theorem execPhxBwWrite_keeps {a1 a2} (h : Keeps q s) : KeepsR q (execPhxBwWrite a1 a2 s) := by
  unfold execPhxBwWrite
  with_reducible repeat' (first
    | assumption | refine keepsR_next ?_ | refine keeps_ite ?_ ?_
    | refine writePhxBw_keeps ?_)

theorem writePhxLanes_keeps {a1 a2} (h : Keeps q s) : Keeps q (writePhxLanes s a1 a2) := by
  unfold writePhxLanes
  with_reducible repeat' (first
    | assumption
    | (extract_lets +onlyGivenNames x; refine keeps_step (q := q) (x := x) ?_ ?_; (on_goal 1 => (dsimp -zeta only [x]; clear x)); (on_goal 2 => (clear_value x; revert x; intro _ _)))
    | (extract_lets +onlyGivenNames x; revert x; intro _) | refine keeps_ite ?_ ?_ | refine refreshPhx_keeps ?_
    | refine setF_keeps ?_)

theorem execPhxLanesWrite_keeps {a1 a2} (h : Keeps q s) : KeepsR q (execPhxLanesWrite a1 a2 s) := by
  unfold execPhxLanesWrite
  with_reducible repeat' (first
    | assumption | refine keepsR_next ?_ | refine keeps_ite ?_ ?_
    | refine writePhxLanes_keeps ?_)

theorem putFrames_keeps {a1} (h : Keeps q s) : Keeps q (putFrames s a1) := by
  unfold putFrames
  with_reducible repeat' (first
    | assumption | refine fun (_ : Keeps q _) => ?_ | refine keeps_ite ?_ ?_
    | refine keeps_foldl ?_ _ ?_ | intro _
    | (constructor <;> dsimp only <;> first | exact Keeps.queue ‹_› | exact Keeps.mem ‹_› | exact Keeps.regs ‹_› | exact Keeps.ns ‹_› | exact Keeps.load ‹_›))

theorem putBram_keeps {a1 a2} (h : Keeps q s) : Keeps q (putBram s a1 a2) := by
  unfold putBram
  with_reducible repeat' (first
    | assumption | refine fun (_ : Keeps q _) => ?_ | refine keeps_ite ?_ ?_
    | refine keeps_foldl ?_ _ ?_ | intro _
    | (constructor <;> dsimp only <;> first | exact Keeps.queue ‹_› | exact Keeps.mem ‹_› | exact Keeps.regs ‹_› | exact Keeps.ns ‹_› | exact Keeps.load ‹_›))

theorem execPowerUpLoad_keeps {a1 a2 a3} (h : Keeps q s) : KeepsR q (execPowerUpLoad a1 a2 a3 s) := by
  unfold execPowerUpLoad
  with_reducible repeat' (first
    | assumption
    | (extract_lets +onlyGivenNames x; refine keeps_step (q := q) (x := x) ?_ ?_; (on_goal 1 => (dsimp -zeta only [x]; clear x)); (on_goal 2 => (clear_value x; revert x; intro _ _)))
    | (extract_lets +onlyGivenNames x; revert x; intro _)
    | refine keepsR_next ?_
    | refine keepsR_fault _
    | refine keepsR_refused _
    | refine keepsR_ite ?_ ?_
    | refine keeps_ite ?_ ?_
    | refine noteNvs_keeps ?_
    | refine bootStep_keeps ?_
    | refine bootLoadFails_keeps ?_
    | refine verifyFailed_keeps ?_
    | refine setPhx_keeps ?_
    | refine putBram_keeps ?_
    | refine putFrames_keeps ?_
    | refine clearPlane_keeps ?_
    | refine setF_keeps ?_
    | refine keeps_of_eq1 (by assumption) ?_
    | refine keeps_of_eq2 (by assumption) ?_
    | refine keeps_of_eq12 (by assumption) ?_
    | intro _
    | split
    | (constructor <;> dsimp only <;> first | exact Keeps.queue ‹_› | exact Keeps.mem ‹_› | exact Keeps.regs ‹_› | exact Keeps.ns ‹_› | exact Keeps.load ‹_›))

*-*-*

● REQUIREMENT:
Everything from the line with "keeps_of_eq12 (by assumption) ?_" down to the final line above is to be retyped exactly. Leave the earlier lines out.

● THE COMPLETED TASK:
    | refine keeps_of_eq12 (by assumption) ?_
    | intro _
    | split
    | (constructor <;> dsimp only <;> first | exact Keeps.queue ‹_› | exact Keeps.mem ‹_› | exact Keeps.regs ‹_› | exact Keeps.ns ‹_› | exact Keeps.load ‹_›))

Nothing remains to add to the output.